Of particular interest are the different alterations in GADD45B expression observed in BM, up-regulated, and spleen, down-regulated (Table 1 and Figure 2). Since GADD45B promotes repair and damage prevention of DNA in response to stress31, its down-regulation only in spleen may explain genomic instability and chromosomal abnormality accumulation occurring in hematopoietic stem cells in this organ32.
The plasma from PMF patients contains increased levels of mDNA and AMA
In cystic fibrosis, neutrophils presenting extracellular traps (NET) of autologous DNA released by cells dying for the autoimmune reaction are responsible for fibroblast activation and fibrosis33. Morphological evidence exists in support of the hypothesis that NET may be generated also in PMF. In fact, BM of PMF patients contain numerous neutrophils engaged in a process of pathological emperipolesis with MK that results in death of MK by para-apoptosis10,34. It is possible that during this process, neutrophils may form NET of mitochondrial and/or nuclear DNA released by the dead MK triggering fibrosis.

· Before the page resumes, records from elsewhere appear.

@[simp] theorem Ctx.emptyX_image (c : Ctx) (r : XReg) : (c.emptyX r).image = c.image := by
  unfold Ctx.emptyX; split <;> rfl
@[simp] theorem Ctx.emptyX_vf (c : Ctx) (r : XReg) : (c.emptyX r).vf = c.vf := by
  unfold Ctx.emptyX; split <;> rfl
@[simp] theorem Ctx.emptyX_part (c : Ctx) (r : XReg) : (c.emptyX r).part = c.part := by
  unfold Ctx.emptyX; split <;> rfl
@[simp] theorem Ctx.emptyX_prot (c : Ctx) (r : XReg) : (c.emptyX r).prot = c.prot := by
  unfold Ctx.emptyX; split <;> rfl
@[simp] theorem Ctx.emptyX_node (c : Ctx) (r : XReg) : (c.emptyX r).node = c.node := by
  unfold Ctx.emptyX; split <;> rfl
@[simp] theorem Ctx.emptyX_life (c : Ctx) (r : XReg) : (c.emptyX r).life = c.life := by
  unfold Ctx.emptyX; split <;> rfl
@[simp] theorem Ctx.emptyX_core (c : Ctx) (r : XReg) : (c.emptyX r).core = c.core := by
  unfold Ctx.emptyX; split <;> rfl
@[simp] theorem Ctx.emptyX_lastCore (c : Ctx) (r : XReg) : (c.emptyX r).lastCore = c.lastCore := by
  unfold Ctx.emptyX; split <;> rfl
@[simp] theorem Ctx.emptyX_x (c : Ctx) (r : XReg) : (c.emptyX r).x = c.x := by
  unfold Ctx.emptyX; split <;> rfl
@[simp] theorem Ctx.emptyX_f (c : Ctx) (r : XReg) : (c.emptyX r).f = c.f := by
  unfold Ctx.emptyX; split <;> rfl
@[simp] theorem Ctx.emptyX_fFull (c : Ctx) (r : XReg) : (c.emptyX r).fFull = c.fFull := by
  unfold Ctx.emptyX; split <;> rfl
@[simp] theorem Ctx.emptyX_v (c : Ctx) (r : XReg) : (c.emptyX r).v = c.v := by
  unfold Ctx.emptyX; split <;> rfl
@[simp] theorem Ctx.emptyX_z (c : Ctx) (r : XReg) : (c.emptyX r).z = c.z := by
  unfold Ctx.emptyX; split <;> rfl
@[simp] theorem Ctx.emptyX_arr (c : Ctx) (r : XReg) : (c.emptyX r).arr = c.arr := by
  unfold Ctx.emptyX; split <;> rfl
@[simp] theorem Ctx.emptyX_b (c : Ctx) (r : XReg) : (c.emptyX r).b = c.b := by
  unfold Ctx.emptyX; split <;> rfl
@[simp] theorem Ctx.emptyX_slot0 (c : Ctx) (r : XReg) : (c.emptyX r).slot0 = c.slot0 := by
  unfold Ctx.emptyX; split <;> rfl
@[simp] theorem Ctx.emptyX_fixed (c : Ctx) (r : XReg) : (c.emptyX r).fixed = c.fixed := by
  unfold Ctx.emptyX; split <;> rfl
@[simp] theorem Ctx.emptyX_nS (c : Ctx) (r : XReg) : (c.emptyX r).nS = c.nS := by
  unfold Ctx.emptyX; split <;> rfl
@[simp] theorem Ctx.emptyX_nV (c : Ctx) (r : XReg) : (c.emptyX r).nV = c.nV := by
  unfold Ctx.emptyX; split <;> rfl
@[simp] theorem Ctx.emptyX_nM (c : Ctx) (r : XReg) : (c.emptyX r).nM = c.nM := by
  unfold Ctx.emptyX; split <;> rfl
@[simp] theorem Ctx.emptyX_nC (c : Ctx) (r : XReg) : (c.emptyX r).nC = c.nC := by
  unfold Ctx.emptyX; split <;> rfl
@[simp] theorem Ctx.emptyX_strip (c : Ctx) (r : XReg) : (c.emptyX r).strip = c.strip := by
  unfold Ctx.emptyX; split <;> rfl
@[simp] theorem Ctx.emptyX_fflags (c : Ctx) (r : XReg) : (c.emptyX r).fflags = c.fflags := by
  unfold Ctx.emptyX; split <;> rfl
@[simp] theorem Ctx.emptyX_frm (c : Ctx) (r : XReg) : (c.emptyX r).frm = c.frm := by
  unfold Ctx.emptyX; split <;> rfl
@[simp] theorem Ctx.emptyX_vdead (c : Ctx) (r : XReg) : (c.emptyX r).vdead = c.vdead := by
  unfold Ctx.emptyX; split <;> rfl
@[simp] theorem Ctx.emptyX_vbeg (c : Ctx) (r : XReg) : (c.emptyX r).vbeg = c.vbeg := by
  unfold Ctx.emptyX; split <;> rfl
@[simp] theorem Ctx.emptyX_vprog (c : Ctx) (r : XReg) : (c.emptyX r).vprog = c.vprog := by
  unfold Ctx.emptyX; split <;> rfl
@[simp] theorem Ctx.emptyX_vprogCount (c : Ctx) (r : XReg) : (c.emptyX r).vprogCount = c.vprogCount := by
  unfold Ctx.emptyX; split <;> rfl
@[simp] theorem Ctx.emptyX_vqcfg (c : Ctx) (r : XReg) : (c.emptyX r).vqcfg = c.vqcfg := by
  unfold Ctx.emptyX; split <;> rfl
@[simp] theorem Ctx.emptyX_pblk (c : Ctx) (r : XReg) : (c.emptyX r).pblk = c.pblk := by
  unfold Ctx.emptyX; split <;> rfl
@[simp] theorem Ctx.emptyX_mapitch (c : Ctx) (r : XReg) : (c.emptyX r).mapitch = c.mapitch := by
  unfold Ctx.emptyX; split <;> rfl
@[simp] theorem Ctx.emptyX_mwpitch (c : Ctx) (r : XReg) : (c.emptyX r).mwpitch = c.mwpitch := by
  unfold Ctx.emptyX; split <;> rfl
@[simp] theorem Ctx.emptyX_mzmap (c : Ctx) (r : XReg) : (c.emptyX r).mzmap = c.mzmap := by
  unfold Ctx.emptyX; split <;> rfl
@[simp] theorem Ctx.emptyX_slip (c : Ctx) (r : XReg) : (c.emptyX r).slip = c.slip := by
  unfold Ctx.emptyX; split <;> rfl
@[simp] theorem Ctx.emptyX_spused (c : Ctx) (r : XReg) : (c.emptyX r).spused = c.spused := by
  unfold Ctx.emptyX; split <;> rfl
@[simp] theorem Ctx.emptyX_fsel (c : Ctx) (r : XReg) : (c.emptyX r).fsel = c.fsel := by
  unfold Ctx.emptyX; split <;> rfl
@[simp] theorem Ctx.emptyX_fstat (c : Ctx) (r : XReg) : (c.emptyX r).fstat = c.fstat := by
  unfold Ctx.emptyX; split <;> rfl
@[simp] theorem Ctx.emptyX_cycle (c : Ctx) (r : XReg) : (c.emptyX r).cycle = c.cycle := by
  unfold Ctx.emptyX; split <;> rfl
@[simp] theorem Ctx.emptyX_instret (c : Ctx) (r : XReg) : (c.emptyX r).instret = c.instret := by
  unfold Ctx.emptyX; split <;> rfl
@[simp] theorem Ctx.emptyX_gauge (c : Ctx) (r : XReg) : (c.emptyX r).gauge = c.gauge := by
  unfold Ctx.emptyX; split <;> rfl
@[simp] theorem Ctx.emptyX_gaugest (c : Ctx) (r : XReg) : (c.emptyX r).gaugest = c.gaugest := by
  unfold Ctx.emptyX; split <;> rfl
@[simp] theorem Ctx.emptyX_vecQ (c : Ctx) (r : XReg) : (c.emptyX r).vecQ = c.vecQ := by
  unfold Ctx.emptyX; split <;> rfl
@[simp] theorem Ctx.emptyX_matQ (c : Ctx) (r : XReg) : (c.emptyX r).matQ = c.matQ := by
  unfold Ctx.emptyX; split <;> rfl
@[simp] theorem Ctx.emptyX_copyQ (c : Ctx) (r : XReg) : (c.emptyX r).copyQ = c.copyQ := by
  unfold Ctx.emptyX; split <;> rfl
@[simp] theorem Ctx.emptyX_copies (c : Ctx) (r : XReg) : (c.emptyX r).copies = c.copies := by
  unfold Ctx.emptyX; split <;> rfl
@[simp] theorem Ctx.emptyX_pend (c : Ctx) (r : XReg) : (c.emptyX r).pend = c.pend := by
  unfold Ctx.emptyX; split <;> rfl
@[simp] theorem Ctx.emptyX_trap (c : Ctx) (r : XReg) : (c.emptyX r).trap = c.trap := by
  unfold Ctx.emptyX; split <;> rfl
@[simp] theorem Ctx.emptyX_skip (c : Ctx) (r : XReg) : (c.emptyX r).skip = c.skip := by
  unfold Ctx.emptyX; split <;> rfl
@[simp] theorem Ctx.emptyX_resv (c : Ctx) (r : XReg) : (c.emptyX r).resv = c.resv := by
  unfold Ctx.emptyX; split <;> rfl
@[simp] theorem Ctx.emptyX_relHalf (c : Ctx) (r : XReg) : (c.emptyX r).relHalf = c.relHalf := by
  unfold Ctx.emptyX; split <;> rfl
@[simp] theorem Ctx.emptyX_relKnow (c : Ctx) (r : XReg) : (c.emptyX r).relKnow = c.relKnow := by
  unfold Ctx.emptyX; split <;> rfl
@[simp] theorem Ctx.emptyX_openHalf (c : Ctx) (r : XReg) : (c.emptyX r).openHalf = c.openHalf := by
  unfold Ctx.emptyX; split <;> rfl
@[simp] theorem Ctx.emptyX_reads (c : Ctx) (r : XReg) : (c.emptyX r).reads = c.reads := by
  unfold Ctx.emptyX; split <;> rfl
@[simp] theorem Ctx.emptyX_fabReads (c : Ctx) (r : XReg) : (c.emptyX r).fabReads = c.fabReads := by
  unfold Ctx.emptyX; split <;> rfl
@[simp] theorem Ctx.emptyX_request (c : Ctx) (r : XReg) : (c.emptyX r).request = c.request := by
  unfold Ctx.emptyX; split <;> rfl
@[simp] theorem Ctx.emptyX_stepping (c : Ctx) (r : XReg) : (c.emptyX r).stepping = c.stepping := by
  unfold Ctx.emptyX; split <;> rfl
@[simp] theorem Ctx.emptyX_saveCount (c : Ctx) (r : XReg) : (c.emptyX r).saveCount = c.saveCount := by
  unfold Ctx.emptyX; split <;> rfl
@[simp] theorem Ctx.emptyX_keyInst (c : Ctx) (r : XReg) : (c.emptyX r).keyInst = c.keyInst := by
  unfold Ctx.emptyX; split <;> rfl
@[simp] theorem Ctx.emptyX_nextSeq (c : Ctx) (r : XReg) : (c.emptyX r).nextSeq = c.nextSeq := by
  unfold Ctx.emptyX; split <;> rfl
@[simp] theorem Ctx.emptyX_chargedAt (c : Ctx) (r : XReg) : (c.emptyX r).chargedAt = c.chargedAt := by
  unfold Ctx.emptyX; split <;> rfl
@[simp] theorem Ctx.emptyX_reds (c : Ctx) (r : XReg) : (c.emptyX r).reds = c.reds := by
  unfold Ctx.emptyX; split <;> rfl
@[simp] theorem Ctx.emptyX_vfab (c : Ctx) (r : XReg) : (c.emptyX r).vfab = c.vfab := by
  unfold Ctx.emptyX; split <;> rfl
@[simp] theorem Ctx.emptyX_past (c : Ctx) (r : XReg) : (c.emptyX r).past = c.past := by
  unfold Ctx.emptyX; split <;> rfl
@[simp] theorem Ctx.emptyX_loaded (c : Ctx) (r : XReg) : (c.emptyX r).loaded = c.loaded := by
  unfold Ctx.emptyX; split <;> rfl
@[simp] theorem Ctx.emptyX_fabSaved (c : Ctx) (r : XReg) : (c.emptyX r).fabSaved = c.fabSaved := by
  unfold Ctx.emptyX; split <;> rfl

To test this hypothesis, levels of mDNA and nDNA and AMA and ANA in plasma of a cohort of PMF patients (n=39–40) were compared to those present in plasma of ET patients (n=8–12) and non-diseased controls (n=18–30) (Figure 3).
Figure 3. Plasma from PMF patients contains levels greater than normal of cell-free mitochondrial DNA (A) and anti-mitochondrial antibodies (B) and normal levels of antinuclear antibodies (C).
Results are expressed as individual values (symbols) and as mean (±SD) of values (columns) from non-diseased volunteers (Ctrl), essential thrombocythemia (ET) and primary myelofibrosis (PMF) patients. The same individuals were analyzed in A–C. The numbers of individuals included in each cohort is indicated in parenthesis. The yellow area in C indicates the range of optical density observed in the standards provided by the Kit as negative controls. See Material and Methods for further details.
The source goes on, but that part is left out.